------ Records to use
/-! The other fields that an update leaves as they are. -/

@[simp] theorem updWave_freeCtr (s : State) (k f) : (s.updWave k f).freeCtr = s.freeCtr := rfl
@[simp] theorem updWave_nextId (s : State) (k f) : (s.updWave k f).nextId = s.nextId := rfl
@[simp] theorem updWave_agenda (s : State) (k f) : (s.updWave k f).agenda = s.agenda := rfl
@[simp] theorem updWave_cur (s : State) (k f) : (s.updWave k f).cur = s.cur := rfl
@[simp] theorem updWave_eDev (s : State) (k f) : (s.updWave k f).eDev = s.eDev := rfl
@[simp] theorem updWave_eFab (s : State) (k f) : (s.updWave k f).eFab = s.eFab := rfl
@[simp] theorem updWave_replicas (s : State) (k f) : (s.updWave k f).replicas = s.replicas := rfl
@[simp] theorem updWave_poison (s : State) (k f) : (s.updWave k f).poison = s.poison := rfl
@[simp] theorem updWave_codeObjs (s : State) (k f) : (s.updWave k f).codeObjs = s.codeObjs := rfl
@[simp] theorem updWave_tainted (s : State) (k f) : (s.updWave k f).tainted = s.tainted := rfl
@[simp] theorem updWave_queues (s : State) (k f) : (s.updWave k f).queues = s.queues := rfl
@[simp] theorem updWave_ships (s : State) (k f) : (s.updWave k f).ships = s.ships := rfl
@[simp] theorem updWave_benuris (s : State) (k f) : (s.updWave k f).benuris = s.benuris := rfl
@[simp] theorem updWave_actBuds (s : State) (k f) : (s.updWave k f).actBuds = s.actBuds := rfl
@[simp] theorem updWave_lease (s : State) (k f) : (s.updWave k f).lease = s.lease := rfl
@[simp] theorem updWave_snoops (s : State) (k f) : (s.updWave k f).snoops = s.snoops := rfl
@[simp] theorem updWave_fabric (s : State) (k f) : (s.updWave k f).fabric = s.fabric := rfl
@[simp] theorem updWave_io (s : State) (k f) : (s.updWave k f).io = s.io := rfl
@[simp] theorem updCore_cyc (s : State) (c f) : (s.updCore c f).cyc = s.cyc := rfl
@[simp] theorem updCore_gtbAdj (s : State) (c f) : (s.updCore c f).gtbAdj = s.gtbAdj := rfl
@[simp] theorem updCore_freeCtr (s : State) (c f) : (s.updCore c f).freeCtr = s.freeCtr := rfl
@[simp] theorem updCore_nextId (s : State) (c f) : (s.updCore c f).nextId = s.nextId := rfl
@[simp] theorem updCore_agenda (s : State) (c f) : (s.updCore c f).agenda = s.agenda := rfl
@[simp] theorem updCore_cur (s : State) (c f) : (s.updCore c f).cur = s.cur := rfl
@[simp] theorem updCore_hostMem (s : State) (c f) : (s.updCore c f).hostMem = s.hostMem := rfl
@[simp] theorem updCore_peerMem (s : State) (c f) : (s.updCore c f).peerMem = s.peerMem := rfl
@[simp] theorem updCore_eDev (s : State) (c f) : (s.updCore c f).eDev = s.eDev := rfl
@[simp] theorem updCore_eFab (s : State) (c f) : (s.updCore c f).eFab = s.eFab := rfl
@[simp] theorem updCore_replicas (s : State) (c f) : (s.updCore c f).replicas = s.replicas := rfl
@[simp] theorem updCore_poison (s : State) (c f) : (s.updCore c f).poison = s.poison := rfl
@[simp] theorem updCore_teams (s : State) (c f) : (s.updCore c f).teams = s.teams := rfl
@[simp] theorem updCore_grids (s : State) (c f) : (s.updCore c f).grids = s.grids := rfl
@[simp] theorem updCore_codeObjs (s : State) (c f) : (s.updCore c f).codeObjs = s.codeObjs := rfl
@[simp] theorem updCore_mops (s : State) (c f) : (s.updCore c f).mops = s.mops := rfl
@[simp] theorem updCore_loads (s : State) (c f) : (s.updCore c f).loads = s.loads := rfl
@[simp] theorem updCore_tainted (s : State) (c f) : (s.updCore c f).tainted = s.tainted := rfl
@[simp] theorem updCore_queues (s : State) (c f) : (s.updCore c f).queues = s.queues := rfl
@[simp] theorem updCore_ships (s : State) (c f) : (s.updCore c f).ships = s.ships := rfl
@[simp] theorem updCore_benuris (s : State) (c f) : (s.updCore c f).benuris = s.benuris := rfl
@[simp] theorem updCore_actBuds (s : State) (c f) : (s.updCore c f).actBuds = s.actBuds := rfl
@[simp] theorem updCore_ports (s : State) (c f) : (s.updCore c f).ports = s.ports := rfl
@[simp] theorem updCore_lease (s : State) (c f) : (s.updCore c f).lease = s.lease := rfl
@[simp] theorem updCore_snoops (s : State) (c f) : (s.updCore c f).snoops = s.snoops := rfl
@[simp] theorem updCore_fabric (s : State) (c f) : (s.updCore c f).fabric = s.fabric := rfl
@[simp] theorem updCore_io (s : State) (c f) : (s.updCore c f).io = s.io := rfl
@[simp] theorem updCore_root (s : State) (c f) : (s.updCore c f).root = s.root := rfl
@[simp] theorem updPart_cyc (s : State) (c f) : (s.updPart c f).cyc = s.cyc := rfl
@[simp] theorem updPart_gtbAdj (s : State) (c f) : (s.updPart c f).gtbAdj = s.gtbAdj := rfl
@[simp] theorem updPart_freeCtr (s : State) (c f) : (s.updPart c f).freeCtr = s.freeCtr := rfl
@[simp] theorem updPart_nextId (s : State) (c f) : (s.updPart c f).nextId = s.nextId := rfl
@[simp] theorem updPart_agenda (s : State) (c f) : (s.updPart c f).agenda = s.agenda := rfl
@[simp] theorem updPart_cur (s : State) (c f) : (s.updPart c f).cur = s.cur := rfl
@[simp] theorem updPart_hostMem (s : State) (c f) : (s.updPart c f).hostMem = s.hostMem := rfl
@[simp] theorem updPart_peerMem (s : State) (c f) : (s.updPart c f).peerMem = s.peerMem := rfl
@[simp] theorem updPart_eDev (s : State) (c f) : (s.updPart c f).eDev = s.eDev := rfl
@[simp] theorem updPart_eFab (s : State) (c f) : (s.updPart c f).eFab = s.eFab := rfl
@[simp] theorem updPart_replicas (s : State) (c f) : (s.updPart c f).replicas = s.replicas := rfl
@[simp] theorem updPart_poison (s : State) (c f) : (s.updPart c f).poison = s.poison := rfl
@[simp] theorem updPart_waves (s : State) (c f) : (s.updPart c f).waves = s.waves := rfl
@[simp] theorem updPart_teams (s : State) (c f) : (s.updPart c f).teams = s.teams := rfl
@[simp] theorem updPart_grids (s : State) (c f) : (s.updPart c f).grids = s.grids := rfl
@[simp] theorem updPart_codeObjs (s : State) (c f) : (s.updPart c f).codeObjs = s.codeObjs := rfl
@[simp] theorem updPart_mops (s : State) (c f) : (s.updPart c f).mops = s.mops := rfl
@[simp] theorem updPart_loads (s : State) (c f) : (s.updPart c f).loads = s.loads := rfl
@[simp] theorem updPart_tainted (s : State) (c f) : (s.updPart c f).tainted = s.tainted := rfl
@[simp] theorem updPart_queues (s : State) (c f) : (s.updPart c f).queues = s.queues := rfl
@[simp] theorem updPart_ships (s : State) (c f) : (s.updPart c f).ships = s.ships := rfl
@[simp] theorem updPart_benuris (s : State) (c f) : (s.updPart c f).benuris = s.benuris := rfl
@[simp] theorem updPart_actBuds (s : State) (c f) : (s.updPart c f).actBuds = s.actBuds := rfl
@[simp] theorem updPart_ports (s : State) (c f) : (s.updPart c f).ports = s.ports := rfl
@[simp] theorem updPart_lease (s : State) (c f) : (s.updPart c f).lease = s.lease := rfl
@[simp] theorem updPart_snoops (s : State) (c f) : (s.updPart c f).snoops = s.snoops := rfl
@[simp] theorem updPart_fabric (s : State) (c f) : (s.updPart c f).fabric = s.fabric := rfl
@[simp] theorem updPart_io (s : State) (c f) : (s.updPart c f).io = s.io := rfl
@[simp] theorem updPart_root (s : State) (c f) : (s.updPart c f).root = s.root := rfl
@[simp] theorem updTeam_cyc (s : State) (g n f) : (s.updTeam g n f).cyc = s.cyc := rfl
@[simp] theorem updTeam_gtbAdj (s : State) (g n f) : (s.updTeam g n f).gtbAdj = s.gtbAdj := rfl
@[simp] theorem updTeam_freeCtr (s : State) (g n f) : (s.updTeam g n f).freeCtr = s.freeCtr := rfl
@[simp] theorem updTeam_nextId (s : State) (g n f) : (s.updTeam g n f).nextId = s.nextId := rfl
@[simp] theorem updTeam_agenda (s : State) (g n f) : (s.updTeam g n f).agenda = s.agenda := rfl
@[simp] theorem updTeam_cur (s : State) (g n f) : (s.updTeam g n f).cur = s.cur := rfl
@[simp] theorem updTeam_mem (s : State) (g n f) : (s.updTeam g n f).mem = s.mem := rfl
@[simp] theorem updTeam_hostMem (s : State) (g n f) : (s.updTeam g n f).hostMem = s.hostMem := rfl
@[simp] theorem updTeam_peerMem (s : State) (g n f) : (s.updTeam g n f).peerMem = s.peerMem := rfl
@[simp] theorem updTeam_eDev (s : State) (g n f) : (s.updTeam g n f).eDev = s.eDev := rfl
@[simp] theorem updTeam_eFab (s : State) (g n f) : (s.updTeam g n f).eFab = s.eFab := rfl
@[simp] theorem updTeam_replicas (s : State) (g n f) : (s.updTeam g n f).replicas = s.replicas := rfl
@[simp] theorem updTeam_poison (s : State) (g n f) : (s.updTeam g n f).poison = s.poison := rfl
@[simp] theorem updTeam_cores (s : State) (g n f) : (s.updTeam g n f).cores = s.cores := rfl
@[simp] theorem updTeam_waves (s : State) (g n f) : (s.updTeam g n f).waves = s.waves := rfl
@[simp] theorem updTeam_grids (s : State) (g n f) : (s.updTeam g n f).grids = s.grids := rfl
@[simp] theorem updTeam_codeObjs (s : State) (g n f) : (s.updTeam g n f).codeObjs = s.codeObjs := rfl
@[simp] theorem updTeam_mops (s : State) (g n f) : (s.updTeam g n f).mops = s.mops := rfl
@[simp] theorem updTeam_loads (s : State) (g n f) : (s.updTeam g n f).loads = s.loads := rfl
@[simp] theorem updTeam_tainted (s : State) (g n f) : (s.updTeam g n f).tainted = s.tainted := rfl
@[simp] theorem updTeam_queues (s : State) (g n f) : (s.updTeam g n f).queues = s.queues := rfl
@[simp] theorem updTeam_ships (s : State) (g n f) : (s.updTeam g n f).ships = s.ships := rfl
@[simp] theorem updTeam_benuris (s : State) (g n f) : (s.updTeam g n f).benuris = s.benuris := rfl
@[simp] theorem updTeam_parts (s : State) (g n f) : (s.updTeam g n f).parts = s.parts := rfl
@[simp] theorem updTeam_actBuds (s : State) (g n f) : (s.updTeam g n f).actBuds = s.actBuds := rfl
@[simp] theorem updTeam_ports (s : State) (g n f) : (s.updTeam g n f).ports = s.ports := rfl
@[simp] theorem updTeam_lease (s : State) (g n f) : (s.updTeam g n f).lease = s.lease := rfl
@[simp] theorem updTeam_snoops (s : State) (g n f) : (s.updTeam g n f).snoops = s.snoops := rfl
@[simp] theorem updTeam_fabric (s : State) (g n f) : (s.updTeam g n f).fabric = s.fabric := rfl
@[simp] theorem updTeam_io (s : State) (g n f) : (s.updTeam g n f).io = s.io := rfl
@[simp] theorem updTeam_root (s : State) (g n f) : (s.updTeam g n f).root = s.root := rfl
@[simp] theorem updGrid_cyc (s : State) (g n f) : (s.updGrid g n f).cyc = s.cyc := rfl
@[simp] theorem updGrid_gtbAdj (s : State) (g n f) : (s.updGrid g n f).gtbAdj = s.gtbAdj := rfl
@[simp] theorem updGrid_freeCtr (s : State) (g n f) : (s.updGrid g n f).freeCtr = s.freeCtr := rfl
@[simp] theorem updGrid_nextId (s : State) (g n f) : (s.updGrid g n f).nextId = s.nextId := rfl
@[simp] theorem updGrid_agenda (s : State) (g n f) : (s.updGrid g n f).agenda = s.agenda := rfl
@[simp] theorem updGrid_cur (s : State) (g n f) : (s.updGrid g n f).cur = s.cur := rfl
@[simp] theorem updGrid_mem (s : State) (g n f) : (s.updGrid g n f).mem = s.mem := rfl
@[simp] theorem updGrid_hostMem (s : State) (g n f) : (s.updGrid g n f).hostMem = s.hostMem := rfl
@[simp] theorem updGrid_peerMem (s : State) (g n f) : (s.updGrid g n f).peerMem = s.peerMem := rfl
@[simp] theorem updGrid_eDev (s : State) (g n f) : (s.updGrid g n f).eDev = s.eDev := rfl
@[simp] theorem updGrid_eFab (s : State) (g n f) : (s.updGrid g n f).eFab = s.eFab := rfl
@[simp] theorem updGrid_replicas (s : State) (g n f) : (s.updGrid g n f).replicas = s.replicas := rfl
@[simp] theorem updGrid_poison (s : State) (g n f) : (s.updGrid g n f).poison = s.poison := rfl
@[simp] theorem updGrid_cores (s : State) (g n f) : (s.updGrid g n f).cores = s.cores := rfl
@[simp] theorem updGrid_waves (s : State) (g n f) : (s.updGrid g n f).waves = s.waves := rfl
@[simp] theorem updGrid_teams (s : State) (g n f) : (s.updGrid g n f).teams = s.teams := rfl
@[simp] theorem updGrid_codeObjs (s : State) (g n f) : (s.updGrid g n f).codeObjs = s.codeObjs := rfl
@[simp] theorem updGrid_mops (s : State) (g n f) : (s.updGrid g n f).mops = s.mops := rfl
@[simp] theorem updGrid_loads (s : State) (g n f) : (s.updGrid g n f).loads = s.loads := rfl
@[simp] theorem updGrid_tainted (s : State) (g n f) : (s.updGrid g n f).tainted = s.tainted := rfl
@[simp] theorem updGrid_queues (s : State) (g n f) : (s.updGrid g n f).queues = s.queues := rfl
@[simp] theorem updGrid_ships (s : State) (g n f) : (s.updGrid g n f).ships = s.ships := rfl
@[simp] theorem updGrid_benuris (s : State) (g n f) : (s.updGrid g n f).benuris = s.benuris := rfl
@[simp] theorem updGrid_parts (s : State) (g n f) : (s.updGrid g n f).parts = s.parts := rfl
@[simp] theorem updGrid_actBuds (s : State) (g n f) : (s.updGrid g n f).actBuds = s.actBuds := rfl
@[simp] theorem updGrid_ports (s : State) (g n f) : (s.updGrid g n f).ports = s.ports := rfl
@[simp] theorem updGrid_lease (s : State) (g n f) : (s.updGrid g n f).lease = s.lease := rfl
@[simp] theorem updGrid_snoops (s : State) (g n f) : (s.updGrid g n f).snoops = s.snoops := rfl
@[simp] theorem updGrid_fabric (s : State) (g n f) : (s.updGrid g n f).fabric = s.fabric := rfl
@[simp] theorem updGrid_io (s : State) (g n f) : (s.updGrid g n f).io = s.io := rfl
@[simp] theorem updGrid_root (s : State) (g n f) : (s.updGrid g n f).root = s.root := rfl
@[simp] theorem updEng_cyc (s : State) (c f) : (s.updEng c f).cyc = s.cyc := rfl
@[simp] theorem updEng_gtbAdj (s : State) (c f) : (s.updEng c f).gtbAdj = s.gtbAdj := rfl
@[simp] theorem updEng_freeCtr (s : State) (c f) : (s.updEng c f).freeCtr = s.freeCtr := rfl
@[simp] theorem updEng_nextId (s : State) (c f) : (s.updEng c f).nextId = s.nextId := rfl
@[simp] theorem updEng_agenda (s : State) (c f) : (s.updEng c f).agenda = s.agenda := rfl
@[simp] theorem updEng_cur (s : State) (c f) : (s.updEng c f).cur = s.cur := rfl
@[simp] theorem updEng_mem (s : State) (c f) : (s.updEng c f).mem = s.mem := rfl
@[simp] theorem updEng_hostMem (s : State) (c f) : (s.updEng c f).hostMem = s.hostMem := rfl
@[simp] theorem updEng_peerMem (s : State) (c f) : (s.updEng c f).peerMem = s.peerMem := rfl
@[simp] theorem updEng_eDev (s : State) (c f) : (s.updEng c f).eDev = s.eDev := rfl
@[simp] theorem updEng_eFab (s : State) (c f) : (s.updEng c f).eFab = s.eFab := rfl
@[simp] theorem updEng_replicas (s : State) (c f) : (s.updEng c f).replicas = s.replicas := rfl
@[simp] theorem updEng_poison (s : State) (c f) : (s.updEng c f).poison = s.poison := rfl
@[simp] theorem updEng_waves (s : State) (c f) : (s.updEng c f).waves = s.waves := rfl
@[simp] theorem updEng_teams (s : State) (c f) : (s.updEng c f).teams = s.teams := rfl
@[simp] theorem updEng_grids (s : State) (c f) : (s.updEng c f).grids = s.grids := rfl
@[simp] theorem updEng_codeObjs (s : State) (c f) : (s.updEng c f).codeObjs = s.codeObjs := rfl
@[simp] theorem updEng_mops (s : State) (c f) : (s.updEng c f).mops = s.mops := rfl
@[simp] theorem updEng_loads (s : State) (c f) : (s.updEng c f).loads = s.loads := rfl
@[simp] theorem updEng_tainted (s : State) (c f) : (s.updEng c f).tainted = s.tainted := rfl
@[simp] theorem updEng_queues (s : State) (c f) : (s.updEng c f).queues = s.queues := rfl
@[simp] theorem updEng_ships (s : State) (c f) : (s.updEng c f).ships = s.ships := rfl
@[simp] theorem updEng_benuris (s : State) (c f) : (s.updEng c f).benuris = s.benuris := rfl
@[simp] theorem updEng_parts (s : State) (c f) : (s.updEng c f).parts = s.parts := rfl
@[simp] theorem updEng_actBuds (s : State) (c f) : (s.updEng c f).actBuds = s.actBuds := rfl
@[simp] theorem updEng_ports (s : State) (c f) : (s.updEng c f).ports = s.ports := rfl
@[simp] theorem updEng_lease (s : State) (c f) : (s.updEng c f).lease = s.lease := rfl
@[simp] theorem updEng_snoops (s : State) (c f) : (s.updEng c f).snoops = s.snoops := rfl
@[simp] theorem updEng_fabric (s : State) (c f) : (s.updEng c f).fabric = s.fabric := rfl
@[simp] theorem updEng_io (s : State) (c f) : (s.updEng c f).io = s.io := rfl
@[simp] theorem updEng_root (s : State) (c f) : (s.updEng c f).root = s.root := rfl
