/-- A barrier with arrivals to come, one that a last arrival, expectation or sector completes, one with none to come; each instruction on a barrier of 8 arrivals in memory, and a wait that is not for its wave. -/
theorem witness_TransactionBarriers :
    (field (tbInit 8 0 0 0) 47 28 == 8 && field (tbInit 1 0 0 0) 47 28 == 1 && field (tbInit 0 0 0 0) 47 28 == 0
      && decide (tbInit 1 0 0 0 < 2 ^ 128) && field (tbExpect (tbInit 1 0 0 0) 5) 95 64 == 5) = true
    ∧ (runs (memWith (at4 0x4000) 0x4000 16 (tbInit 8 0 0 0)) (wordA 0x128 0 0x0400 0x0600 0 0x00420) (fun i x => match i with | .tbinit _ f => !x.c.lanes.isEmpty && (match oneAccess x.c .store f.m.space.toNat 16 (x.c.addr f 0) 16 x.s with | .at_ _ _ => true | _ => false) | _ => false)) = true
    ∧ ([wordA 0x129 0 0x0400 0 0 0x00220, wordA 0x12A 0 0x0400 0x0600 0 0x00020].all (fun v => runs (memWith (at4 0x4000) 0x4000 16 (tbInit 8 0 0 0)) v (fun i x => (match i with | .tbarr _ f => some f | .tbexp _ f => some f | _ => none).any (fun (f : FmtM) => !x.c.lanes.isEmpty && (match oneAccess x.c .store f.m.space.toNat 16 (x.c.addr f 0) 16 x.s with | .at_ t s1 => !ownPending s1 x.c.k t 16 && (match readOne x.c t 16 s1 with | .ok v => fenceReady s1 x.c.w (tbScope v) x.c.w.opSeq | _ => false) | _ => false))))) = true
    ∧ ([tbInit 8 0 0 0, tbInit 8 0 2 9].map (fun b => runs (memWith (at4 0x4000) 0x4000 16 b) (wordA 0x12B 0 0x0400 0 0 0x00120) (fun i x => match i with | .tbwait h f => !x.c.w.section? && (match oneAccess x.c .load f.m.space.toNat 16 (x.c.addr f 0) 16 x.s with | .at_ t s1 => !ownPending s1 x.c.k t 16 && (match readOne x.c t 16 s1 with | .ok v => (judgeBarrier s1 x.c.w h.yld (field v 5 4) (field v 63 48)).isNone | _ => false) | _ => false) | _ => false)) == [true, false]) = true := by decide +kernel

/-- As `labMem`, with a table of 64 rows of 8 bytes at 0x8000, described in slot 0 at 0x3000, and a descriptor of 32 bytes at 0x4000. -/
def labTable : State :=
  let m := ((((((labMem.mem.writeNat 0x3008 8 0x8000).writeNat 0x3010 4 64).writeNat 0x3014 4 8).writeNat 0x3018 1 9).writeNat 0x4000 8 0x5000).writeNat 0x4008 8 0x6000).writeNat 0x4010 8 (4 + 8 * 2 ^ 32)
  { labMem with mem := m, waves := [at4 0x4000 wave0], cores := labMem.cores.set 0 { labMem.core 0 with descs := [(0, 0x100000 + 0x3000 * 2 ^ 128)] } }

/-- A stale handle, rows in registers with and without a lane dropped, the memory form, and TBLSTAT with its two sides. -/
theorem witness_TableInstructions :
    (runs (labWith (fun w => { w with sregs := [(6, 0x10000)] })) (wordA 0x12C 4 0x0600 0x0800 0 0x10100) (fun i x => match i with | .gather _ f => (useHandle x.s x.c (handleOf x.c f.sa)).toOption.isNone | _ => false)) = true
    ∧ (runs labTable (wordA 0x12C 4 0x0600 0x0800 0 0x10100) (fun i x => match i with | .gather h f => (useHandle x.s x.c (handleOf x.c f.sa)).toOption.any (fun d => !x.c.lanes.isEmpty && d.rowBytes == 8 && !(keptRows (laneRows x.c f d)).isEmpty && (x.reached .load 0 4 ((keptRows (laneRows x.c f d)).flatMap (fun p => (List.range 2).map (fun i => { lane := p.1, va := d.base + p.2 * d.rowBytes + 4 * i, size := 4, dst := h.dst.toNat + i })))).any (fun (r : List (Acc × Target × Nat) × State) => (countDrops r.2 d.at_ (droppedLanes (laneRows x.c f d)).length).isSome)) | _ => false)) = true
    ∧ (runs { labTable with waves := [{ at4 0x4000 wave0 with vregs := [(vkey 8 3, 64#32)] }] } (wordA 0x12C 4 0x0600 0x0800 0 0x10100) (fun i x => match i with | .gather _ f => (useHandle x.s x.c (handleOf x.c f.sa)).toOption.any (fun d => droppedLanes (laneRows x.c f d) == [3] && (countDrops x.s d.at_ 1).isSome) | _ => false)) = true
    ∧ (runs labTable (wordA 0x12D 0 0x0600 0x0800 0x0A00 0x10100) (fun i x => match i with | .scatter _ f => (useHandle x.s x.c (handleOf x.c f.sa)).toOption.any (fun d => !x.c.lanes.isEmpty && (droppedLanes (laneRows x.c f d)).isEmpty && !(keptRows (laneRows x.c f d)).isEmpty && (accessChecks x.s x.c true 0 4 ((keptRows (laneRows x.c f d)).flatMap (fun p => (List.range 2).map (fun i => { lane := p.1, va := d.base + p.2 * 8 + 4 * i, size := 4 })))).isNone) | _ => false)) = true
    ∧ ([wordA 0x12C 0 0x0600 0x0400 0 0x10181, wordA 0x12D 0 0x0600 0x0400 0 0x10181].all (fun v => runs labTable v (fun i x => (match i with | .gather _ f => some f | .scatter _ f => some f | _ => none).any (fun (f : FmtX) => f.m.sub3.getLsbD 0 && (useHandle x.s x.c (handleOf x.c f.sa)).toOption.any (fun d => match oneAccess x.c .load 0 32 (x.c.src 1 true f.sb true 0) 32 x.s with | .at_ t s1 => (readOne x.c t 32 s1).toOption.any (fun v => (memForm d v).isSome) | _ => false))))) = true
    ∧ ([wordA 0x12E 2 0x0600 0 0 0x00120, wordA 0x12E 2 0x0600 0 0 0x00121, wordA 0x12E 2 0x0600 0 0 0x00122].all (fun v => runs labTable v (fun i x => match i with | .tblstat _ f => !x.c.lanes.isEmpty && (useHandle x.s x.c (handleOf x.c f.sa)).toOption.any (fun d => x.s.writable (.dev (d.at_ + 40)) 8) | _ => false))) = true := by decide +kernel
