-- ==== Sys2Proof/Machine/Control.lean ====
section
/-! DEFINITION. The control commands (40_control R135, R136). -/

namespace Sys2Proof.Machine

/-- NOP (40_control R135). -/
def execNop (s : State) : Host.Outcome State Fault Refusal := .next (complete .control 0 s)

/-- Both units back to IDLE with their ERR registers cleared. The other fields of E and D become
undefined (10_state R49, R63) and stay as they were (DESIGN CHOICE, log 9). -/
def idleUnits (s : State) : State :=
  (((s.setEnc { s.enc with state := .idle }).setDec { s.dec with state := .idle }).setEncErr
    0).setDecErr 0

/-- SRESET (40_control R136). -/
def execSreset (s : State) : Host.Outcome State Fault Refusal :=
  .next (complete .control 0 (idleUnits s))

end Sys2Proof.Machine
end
------------
Precisely the lines between those holding "n f).grids = s.grids := rfl" and "(s.updTeam g n f).codeObjs = s.codeObjs := rfl", inclusive, are to be reproduced from the listing above, with nothing added.

@[simp] theorem updTeam_grids (s : State) (g n f) : (s.updTeam g n f).grids = s.grids := rfl
@[simp] theorem updTeam_codeObjs (s : State) (g n f) : (s.updTeam g n f).codeObjs = s.codeObjs := rfl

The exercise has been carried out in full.